We’re clearly running out of band names. Pretty much every cool word or phrase has been taken, which is why bands are having to call themselves Alt-J or King Gizzard And The Lizard Wizard, just to avoid a lawsuit from some obscure 60s rockers.

So what can be done? There must be a formula for generating band names: something like the foodstuff at the back of your larder cupboard plus your first car. Tinned Anchovy Fiesta, anyone? Fenugreek Yaris? OK, the formula might need a bit of fine tuning.

Perhaps we should centralise the process: before a band have recorded a note, they must register their name with a government department and if it’s already taken – or is just a bit shit – they are assigned a moniker from a pre-approved list, like with hurricanes or new towns. You could start by apportioning the few animal-related names that haven’t already been used – the Dromedaries, Slit-Faced Bat – before moving on to Fall song titles, because there really ought to be bands called Marquis Cha-Cha, Strife Knot and Joker Hysterical Face.

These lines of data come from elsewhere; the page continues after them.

/-- Buffer pools: the four commands, the age epoch and the enable; express streams: installing and uninstalling (R436, R437, R438, R439, R441, R442, R443, R455, R457, R459). -/
def Obligations.PoolAndStreamCommands : Prop :=
  (∀ (m : BusMaster) (v : Word) (s : State), Writable m POOL_CMD (withField POOL_CMD_GO 1 (withField POOL_CMD_OP 1 v)) s → s.on POOL_CMD_GO = false → ∃ R c,
    Stands m .POOL_CMD 0 0 POOL_CMD.one (withField POOL_CMD_GO 1 (withField POOL_CMD_OP 1 v)).toNat s R c ∧ R.now POOL_CMD_OP = 1 ∧
    exec (.alloc m v) s = .next (settle s (poolCmd c))) ∧
  (∀ (m : BusMaster) (v : Word) (s : State), Writable m POOL_CMD (withField POOL_CMD_GO 1 (withField POOL_CMD_OP 2 v)) s → s.on POOL_CMD_GO = false → ∃ R c,
    Stands m .POOL_CMD 0 0 POOL_CMD.one (withField POOL_CMD_GO 1 (withField POOL_CMD_OP 2 v)).toNat s R c ∧ R.now POOL_CMD_OP = 2 ∧
    exec (.free m v) s = .next (settle s (poolCmd c))) ∧
  (∀ (m : BusMaster) (v : Word) (s : State), Writable m POOL_CMD (withField POOL_CMD_GO 1 (withField POOL_CMD_OP 3 v)) s → s.on POOL_CMD_GO = false → ∃ R c,
    Stands m .POOL_CMD 0 0 POOL_CMD.one (withField POOL_CMD_GO 1 (withField POOL_CMD_OP 3 v)).toNat s R c ∧ R.now POOL_CMD_OP = 3 ∧
    exec (.incref m v) s = .next (settle s (poolCmd c))) ∧
  (∀ (m : BusMaster) (v : Word) (s : State), Writable m POOL_CMD (withField POOL_CMD_GO 1 (withField POOL_CMD_OP 4 v)) s → s.on POOL_CMD_GO = false → ∃ R c,
    Stands m .POOL_CMD 0 0 POOL_CMD.one (withField POOL_CMD_GO 1 (withField POOL_CMD_OP 4 v)).toNat s R c ∧ R.now POOL_CMD_OP = 4 ∧
    exec (.query m v) s = .next (settle s (poolCmd c))) ∧
  (∀ s : State, (s.on (POOL_CFG_EN (s.get POOL_CMD_POOL)) = false ∨ (s.get POOL_CMD_OP ≠ 1 ∧
      s.get (POOL_SIZE_V (s.get POOL_CMD_POOL)) ≤ s.get POOL_CMD_INDEX_V)) →
    (poolCmd s).get POOL_CMD_RESULT = 5 ∧ (poolCmd s).on POOL_EVENT_CMD_DONE = true ∧ (poolCmd s).bufs = s.bufs) ∧
  (∀ (k : Fin 16) (s : State), k.val = s.get POOL_CMD_POOL → s.on (POOL_CFG_EN k) = true → s.get POOL_CMD_OP = 1 → k ≠ 0 →
    (0 < s.get (POOL_FREE_V k) → (poolCmd s).get POOL_CMD_RESULT = 0 ∧ (poolCmd s).get (POOL_FREE_V k) + 1 = s.get (POOL_FREE_V k) ∧
      ((poolCmd s).buf k (firstGap (allocated s k) 0)).alloc = true) ∧
    (s.get (POOL_FREE_V k) = 0 → (poolCmd s).get POOL_CMD_RESULT = 1 ∧ (poolCmd s).on POOL_EVENT_EMPTY = true ∧
      (poolCmd s).bufs = s.bufs)) ∧
  (∀ (k : Fin 16) (s : State), k.val = s.get POOL_CMD_POOL → s.on (POOL_CFG_EN k) = true → s.get POOL_CMD_OP = 2 →
    s.get POOL_CMD_INDEX_V < s.get (POOL_SIZE_V k) → (s.buf k (s.get POOL_CMD_INDEX_V)).alloc = false →
    (poolCmd s).get POOL_CMD_RESULT = 2 ∧ (poolCmd s).on POOL_EVENT_DOUBLE_FREE = true ∧ (poolCmd s).bufs = s.bufs) ∧
  (∀ (k : Fin 16) (s : State), k.val = s.get POOL_CMD_POOL → s.on (POOL_CFG_EN k) = true → s.get POOL_CMD_OP = 4 →
    s.get POOL_CMD_INDEX_V < s.get (POOL_SIZE_V k) → (poolCmd s).get POOL_CMD_RESULT = 0 ∧
    (poolCmd s).on POOL_CMD_STATE_ALLOCATED = (s.buf k (s.get POOL_CMD_INDEX_V)).alloc ∧
    (poolCmd s).get POOL_CMD_STATE_REFCOUNT = (s.buf k (s.get POOL_CMD_INDEX_V)).refs % 256 ∧ (poolCmd s).bufs = s.bufs) ∧
  (∀ (s : State), Served s →
    (∃ u : State, exec .poolAgeEpoch s = .next (settle s u) ∧ u.epoch = (s.epoch + 1) % 16)) ∧
  (∀ (m : BusMaster) (n : Fin 16) (v : Word) (s : State), Writable m (POOL_CFG n) (withField (POOL_CFG_EN n) 1 v) s → 4 ≤ n.val → ∃ R c,
    Stands m .POOL_CFG n 0 (POOL_CFG n).one (withField (POOL_CFG_EN n) 1 v).toNat s R c ∧ R.now (POOL_CFG_EN n) = 1 ∧
    exec (.poolEnable m n v) s = .next (settle s (poolEnable n c))) ∧
  (∀ (m : BusMaster) (n : Fin 16) (v : Word) (s : State), Writable m (POOL_CFG n) (withField (POOL_CFG_EN n) 1 v) s → n.val < 4 → ∃ R c,
    Stands m .POOL_CFG n 0 (POOL_CFG n).one (withField (POOL_CFG_EN n) 1 v).toNat s R c ∧
    exec (.poolEnable m n v) s = .next (settle s (c))) ∧
  (∀ (n : Fin 16) (s : State), (poolEnable n s).on (POOL_CFG_EN n) = true ∧ (poolEnable n s).get (POOL_FREE_V n) = s.get (POOL_SIZE_V n) ∧
    (poolEnable n s).get (POOL_LOW_WATER_V n) = s.get (POOL_SIZE_V n)) ∧
  (∀ (m : BusMaster) (n : Fin 1024) (v : Word) (s : State), Writable m (XC_STREAM_CFG n) (withField (XC_STREAM_CFG_EN n) 1 v) s → ∃ R c,
    Stands m .XC_STREAM_CFG n 0 (XC_STREAM_CFG n).one (withField (XC_STREAM_CFG_EN n) 1 v).toNat s R c ∧ R.now (XC_STREAM_CFG_EN n) = 1 ∧
    exec (.xcStreamInstall m n v) s = .next (settle s (streamWritten R c))) ∧
  (∀ (m : BusMaster) (n : Fin 1024) (v : Word) (s : State), Writable m (XC_STREAM_CFG n) (withField (XC_STREAM_CFG_EN n) 0 v) s → ∃ R c,
    Stands m .XC_STREAM_CFG n 0 (XC_STREAM_CFG n).one (withField (XC_STREAM_CFG_EN n) 0 v).toNat s R c ∧ R.now (XC_STREAM_CFG_EN n) = 0 ∧
    exec (.xcStreamUninstall m n v) s = .next (settle s (streamWritten R c))) ∧
  (∀ (n : Fin 1024) (s : State), (xcUninstall n s).on (XC_STREAM_CFG_EN n) = false ∧
    (xcUninstall n s).get (XC_STREAM_STATUS_STATE n) = 0 ∧
    (xcErrors s (s.get (XC_STREAM_CFG_TC n)) (s.get (XC_STREAM_CFG_INGRESS n)) (s.get (XC_STREAM_CFG_EGRESS n)) ≠ [] →
      (xcInstall n s).get (XC_STREAM_CFG_EN n) = s.get (XC_STREAM_CFG_EN n) ∧ (xcInstall n s).on GLB_MODE_ERR_VALID = true))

Then again, now that people simply Shazam everything, maybe a distinctive band name is no longer necessary. Can you name the perpetrators of that Take Me To Church song, or the one where the singer puts a thousand syllables into the word “her-roro-ooiio-ooes?” Of course not, but that hasn’t stopped them from achieving irritating ubiquity. If the US Slaves do slap a cease-and-desist on their Kentish counterparts, perhaps we can get away with just referring to Slaves UK as You Know, Those Ones Who Sound Like Royal Blood On A Diet Of Fags And Brylcreem. It’s either that or Fenugreek Yaris.